By Sharon Kirk Clifton

Description:

CAMIE McCAIN had never met a hermit, not till Claude shows up smack-dab in the middle of Aunt Charlene’s old-timey kitchen. Camie reckons Uncle Glen is the recluse’s only friend. Off and on that summer, she spies Claude in the most unlikely places, but he vanishes before she can catch up to talk to him. Does he really live in a barrel in some lonely holler like the kids at church say? Is he on the run from the law? How come he shies away from folks like a skittish colt?

Camie has the summer of her life and one adventure after another. She tames an ornery rooster, helps put by for winter, learns to swim, and goes to camp meetin' with all the mountain folk. She dreads the day she has to return to the dirty factory town where her family lives.

Then one day tragedy strikes the mountain. Camie blames herself. Angry and afraid, she bolts into the mountains where she gets lost in a thunderstorm, tumbles down an incline, wrenches her ankle, and encounters Claude—this time in an abandoned mine.

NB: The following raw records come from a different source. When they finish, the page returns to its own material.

-- ==== Sys2Proof/Laws/State.lean ====
section
/-!
SUPPORT. Each named update of the state, field by field: what it leaves alone, and what reads back.
-/

namespace Sys2Proof.Machine
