-- ==== Sys2Proof/Laws/TouchCipher.lean ====
section
/-!
SUPPORT. What each operation of Machine/Cipher.lean touches.
-/

set_option linter.unusedTactic false
set_option linter.unreachableTactic false

namespace Sys2Proof.Machine


end Sys2Proof.Machine
end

She tells him of the grief that has come to her family and claims it’s her fault. After all, didn’t she pray all wrong? And didn’t she keep a deadly secret?

Claude reveals some secrets of his own, including his role in a mine disaster and how that led to his becoming a recluse. He tends to Camie’s ankle and helps her home, where she discovers an important truth from a cicada shell.

Book Takeaway:

UP A RUTTED ROAD is a story of redemption, forgiveness, and God's promise of eternal life.

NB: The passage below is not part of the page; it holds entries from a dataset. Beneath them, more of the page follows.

-- ==== Sys2Proof/Laws/TouchEther.lean ====
section
/-!
SUPPORT. What each operation of Machine/Ether.lean touches.
-/

set_option linter.unusedTactic false
set_option linter.unreachableTactic false

namespace Sys2Proof.Machine

theorem touches_ethPut (s : State) (h : Nat) (o : EthOut) : Touches [.fab] s (ethPut s h o) := by
  unfold ethPut
  repeat' first
    | with_reducible assumption
    | with_reducible exact Touches.refl _ _
    | (apply Touches.andThen (qs := [.fab]); with_reducible exact touches_modLink _ _ _)
    | split
    | decide

theorem touches_ethResume (s : State) (h : Nat) : Touches [.fab] s (ethResume s h) := by
  unfold ethResume
  repeat' first
    | with_reducible assumption
    | with_reducible exact Touches.refl _ _
    | (apply Touches.andThen (qs := [.fab]); with_reducible exact touches_modLink _ _ _)
    | (apply Touches.andThen (qs := [.fab]); with_reducible exact touches_ethPut _ _ _)
    | extract_lets
    | decide
    | (with_reducible refine Touches.foldl ?_ ?_; intro _ _)
    | dsimp +zetaDelta only

theorem touches_ethSend (s : State) (h ip port hdr : Nat) (data : Blob) : Touches [.fab] s (ethSend s h ip port hdr data) := by
  unfold ethSend
  repeat' first
    | with_reducible assumption
    | with_reducible exact Touches.refl _ _
    | (apply Touches.andThen (qs := [.fab]); with_reducible exact touches_modLink _ _ _)
    | (apply Touches.andThen (qs := [.fab]); with_reducible exact touches_ethPut _ _ _)
    | extract_lets
    | split
    | decide
    | dsimp +zetaDelta only

theorem touches_ethLearn (s : State) (h ip mac : Nat) : Touches [.fab] s (ethLearn s h ip mac) := by
  unfold ethLearn
  repeat' first
    | with_reducible assumption
    | with_reducible exact Touches.refl _ _
    | (apply Touches.andThen (qs := [.fab]); with_reducible exact touches_modLink _ _ _)
    | (apply Touches.andThen (qs := [.fab]); with_reducible exact touches_ethPut _ _ _)
    | extract_lets
    | split
    | decide
    | (with_reducible refine Touches.foldl ?_ ?_; intro _ _)
    | dsimp +zetaDelta only

theorem touches_sendSegment (s : State) (c e hdr : Nat) (data : Blob) : Touches [.ctxs, .fab, .freeCtr] s (sendSegment s c e hdr data) := by
  unfold sendSegment
  repeat' first
    | with_reducible assumption
    | with_reducible exact Touches.refl _ _
    | (apply Touches.andThen (qs := [.ctxs, .fab, .freeCtr]); with_reducible exact touches_sendPacket _ _ _ _ _ _ _)
    | (apply Touches.andThen (qs := [.fab]); with_reducible exact touches_ethSend _ _ _ _ _ _)
    | extract_lets
    | split
    | decide
    | dsimp +zetaDelta only

theorem touches_segmentIn (s : State) (h ip port : Nat) (d : Blob) : Touches [.ctxs, .fab, .freeCtr] s (segmentIn s h ip port d).1 := by
  unfold segmentIn
  repeat' first
    | with_reducible assumption
    | with_reducible exact Touches.refl _ _
    | (apply Touches.andThen (qs := [.fab]); with_reducible exact touches_modFab _ _)
    | (apply Touches.andThen (qs := [.ctxs, .fab, .freeCtr]); with_reducible exact touches_sendPacket _ _ _ _ _ _ _)
    | extract_lets
    | split
    | decide
    | dsimp +zetaDelta only

theorem touches_ethFrame (s : State) (h : Nat) (f : Blob) (fec : Fec) (lapsed : Bool) : Touches [.ctxs, .fab, .freeCtr] s (ethFrame s h f fec lapsed) := by
  unfold ethFrame
  repeat' first
    | with_reducible assumption
    | with_reducible exact Touches.refl _ _
    | (apply Touches.andThen (qs := [.fab]); with_reducible exact touches_modLink _ _ _)
    | (apply Touches.andThen (qs := [.fab]); with_reducible exact touches_modLinkCtr _ _ _)
    | (apply Touches.andThen (qs := [.fab]); with_reducible exact touches_countFec _ _ _)
    | (apply Touches.andThen (qs := [.fab]); with_reducible exact touches_ethPut _ _ _)
    | (apply Touches.andThen (qs := [.fab]); with_reducible exact touches_ethResume _ _)
    | (apply Touches.andThen (qs := [.fab]); with_reducible exact touches_ethLearn _ _ _ _)
    | (apply Touches.andThen (qs := [.ctxs, .fab, .freeCtr]); with_reducible exact touches_segmentIn _ _ _ _ _)
    | extract_lets
    | split
    | decide
    | refine Touches.ofPair (by with_reducible assumption) ?_
    | refine Touches.ofPairSnd (by with_reducible assumption) ?_
    | refine Touches.ofTriple (by with_reducible assumption) ?_
    | dsimp +zetaDelta only

theorem touches_sample (s : State) (h : Nat) : Touches [.ctxs, .fab, .freeCtr] s (sample s h) := by
  unfold sample
  repeat' first
    | with_reducible assumption
    | with_reducible exact Touches.refl _ _
    | (apply Touches.andThen (qs := [.fab]); with_reducible exact touches_modFab _ _)
    | (apply Touches.andThen (qs := [.fab]) (touches_takePacket (by with_reducible assumption)))
    | (apply Touches.andThen (qs := [.ctxs, .fab, .freeCtr]); with_reducible exact touches_acceptPacket _ _)
    | (apply Touches.andThen (qs := [.fab]); with_reducible exact touches_ethSend _ _ _ _ _ _)
    | extract_lets
    | split
    | decide
    | refine Touches.ofPair (by with_reducible assumption) ?_
    | refine Touches.ofPairSnd (by with_reducible assumption) ?_
    | refine Touches.ofTriple (by with_reducible assumption) ?_
    | dsimp +zetaDelta only

theorem touches_takeSegment {s t : State} {src typ : Nat} {g : Seg} (e : takeSegment s src typ = some (g, t)) :
    Touches [.fab] s t := by
  unfold takeSegment at e
  split at e
  · cases e
    exact touches_modFab _ _
  · cases e

theorem touches_segmentOpen (s : State) (src : Nat) : Touches [.ctxs, .fab] s (segmentOpen s src) := by
  unfold segmentOpen
  repeat' first
    | with_reducible assumption
    | with_reducible exact Touches.refl _ _
    | (apply Touches.andThen (qs := [.ctxs]); with_reducible exact touches_modCtx _ _ _)
    | (apply Touches.andThen (qs := [.fab]) (touches_takeSegment (by with_reducible assumption)))
    | split
    | decide
    | refine Touches.ofPair (by with_reducible assumption) ?_
    | refine Touches.ofPairSnd (by with_reducible assumption) ?_
    | refine Touches.ofTriple (by with_reducible assumption) ?_

theorem touches_sendSegAck (s : State) (c e : Nat) : Touches [.ctxs, .fab, .freeCtr] s (sendSegAck s c e) := by
  unfold sendSegAck
  repeat' first
    | with_reducible assumption
    | with_reducible exact Touches.refl _ _
    | (apply Touches.andThen (qs := [.freeCtr]); with_reducible exact touches_free _ _)
    | (apply Touches.andThen (qs := [.ctxs, .fab, .freeCtr]); with_reducible exact touches_sendSegment _ _ _ _ _)
    | extract_lets
    | split
    | decide
    | refine Touches.ofPair (by with_reducible assumption) ?_
    | refine Touches.ofPairSnd (by with_reducible assumption) ?_
    | refine Touches.ofTriple (by with_reducible assumption) ?_
    | dsimp +zetaDelta only

theorem touches_segmentData (s : State) (src : Nat) : Touches [.ctxs, .fab, .sec, .freeCtr] s (segmentData s src) := by
  unfold segmentData
  repeat' first
    | with_reducible assumption
    | with_reducible exact Touches.refl _ _
    | (apply Touches.andThen (qs := [.ctxs]); with_reducible exact touches_modCtx _ _ _)
    | (apply Touches.andThen (qs := [.sec]); with_reducible exact touches_wantKey _ _)
    | (apply Touches.andThen (qs := [.fab]); with_reducible exact touches_modLinkCtr _ _ _)
    | (apply Touches.andThen (qs := [.fab]) (touches_takeSegment (by with_reducible assumption)))
    | (apply Touches.andThen (qs := [.ctxs, .fab, .freeCtr]); with_reducible exact touches_sendSegAck _ _ _)
    | extract_lets
    | split
    | decide
    | refine Touches.ofPair (by with_reducible assumption) ?_
    | refine Touches.ofPairSnd (by with_reducible assumption) ?_
    | refine Touches.ofTriple (by with_reducible assumption) ?_
    | dsimp +zetaDelta only

theorem touches_sessionRecord (s : State) (c e : Nat) (poisoned : Bool) (info : StreamInfo) : Touches [.ctxs, .media, .freeCtr] s (sessionRecord s c e poisoned info) := by
  unfold sessionRecord
  repeat' first
    | with_reducible assumption
    | with_reducible exact Touches.refl _ _
    | (apply Touches.andThen (qs := [.ctxs]); with_reducible exact touches_modCtx _ _ _)
    | (apply Touches.andThen (qs := [.ctxs, .media, .freeCtr]); with_reducible exact touches_sampleRecord _ _ _ _ _ _)
    | split
    | decide

theorem touches_flushCredits (before after : State) : Touches [.ctxs, .fab, .freeCtr] after (flushCredits before after) := by
  unfold flushCredits
  repeat' first
    | with_reducible assumption
    | with_reducible exact Touches.refl _ _
    | (apply Touches.andThen (qs := [.ctxs, .fab, .freeCtr]); with_reducible exact touches_sendSegment _ _ _ _ _)
    | extract_lets
    | split
    | decide
    | (with_reducible refine Touches.foldl ?_ ?_; intro _ _)
    | dsimp +zetaDelta only

theorem touches_exportSend (c e limit : Nat) (n : Nat) (s : State) : Touches [.ctxs, .fab, .freeCtr] s (exportSend c e limit n s) := by
  induction n generalizing s with
  | zero => exact Touches.refl _ _
  | succ n ih =>
    unfold exportSend
    repeat' first
      | with_reducible assumption
      | with_reducible exact Touches.refl _ _
      | (apply Touches.andThen (qs := [.ctxs, .fab, .freeCtr]); with_reducible exact ih _)
      | (apply Touches.andThen (qs := [.ctxs]); with_reducible exact touches_modCtx _ _ _)
      | (apply Touches.andThen (qs := [.ctxs, .fab, .freeCtr]); with_reducible exact touches_sendSegment _ _ _ _ _)
      | extract_lets
      | split
      | decide
      | dsimp +zetaDelta only

theorem touches_exportFrom (s : State) (c at' window : Nat) : Touches [.ctxs, .fab, .freeCtr] s (exportFrom s c at' window) := by
  unfold exportFrom
  repeat' first
    | with_reducible assumption
    | with_reducible exact Touches.refl _ _
    | (apply Touches.andThen (qs := [.ctxs]); with_reducible exact touches_modCtx _ _ _)
    | (apply Touches.andThen (qs := [.ctxs, .fab, .freeCtr]); with_reducible exact touches_exportSend _ _ _ _ _)
    | extract_lets
    | split
    | decide
    | dsimp +zetaDelta only

theorem touches_exportAck (s : State) (src : Nat) : Touches [.ctxs, .fab, .freeCtr] s (exportAck s src) := by
  unfold exportAck
  repeat' first
    | with_reducible assumption
    | with_reducible exact Touches.refl _ _
    | (apply Touches.andThen (qs := [.ctxs]); with_reducible exact touches_modCtx _ _ _)
    | (apply Touches.andThen (qs := [.fab]) (touches_takeSegment (by with_reducible assumption)))
    | (apply Touches.andThen (qs := [.ctxs, .fab, .freeCtr]); with_reducible exact touches_exportFrom _ _ _ _)
    | extract_lets
    | split
    | decide
    | refine Touches.ofPair (by with_reducible assumption) ?_
    | refine Touches.ofPairSnd (by with_reducible assumption) ?_
    | refine Touches.ofTriple (by with_reducible assumption) ?_
    | dsimp +zetaDelta only

theorem touches_exportResend (s : State) (c : Nat) : Touches [.ctxs, .fab, .freeCtr] s (exportResend s c) := by
  unfold exportResend
  repeat' first
    | with_reducible assumption
    | with_reducible exact Touches.refl _ _
    | (apply Touches.andThen (qs := [.ctxs, .fab, .freeCtr]); with_reducible exact touches_exportFrom _ _ _ _)
    | split
    | decide

end Sys2Proof.Machine
end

Why the author wrote this book:

In the 1990s, I received a research grant to travel through Appalachia and collect stories from the oral tradition, tales that were being lost as the generation who knew them best died out. On that odyssey through the mountains, I came to love the people and culture, as well as their stories. For UP A RUTTED ROAD, I blended that experience with many personal memories of summers spent with my own aunt and uncle on their hardscrabble farm. This is a work of fiction, but, as with most such works, it contains "true" stories. Yes, I really did meet an old hermit who was rumored to live in a barrel in the woods. Like Camie, I never quite believed that, but unlike Camie, I never learned the truth.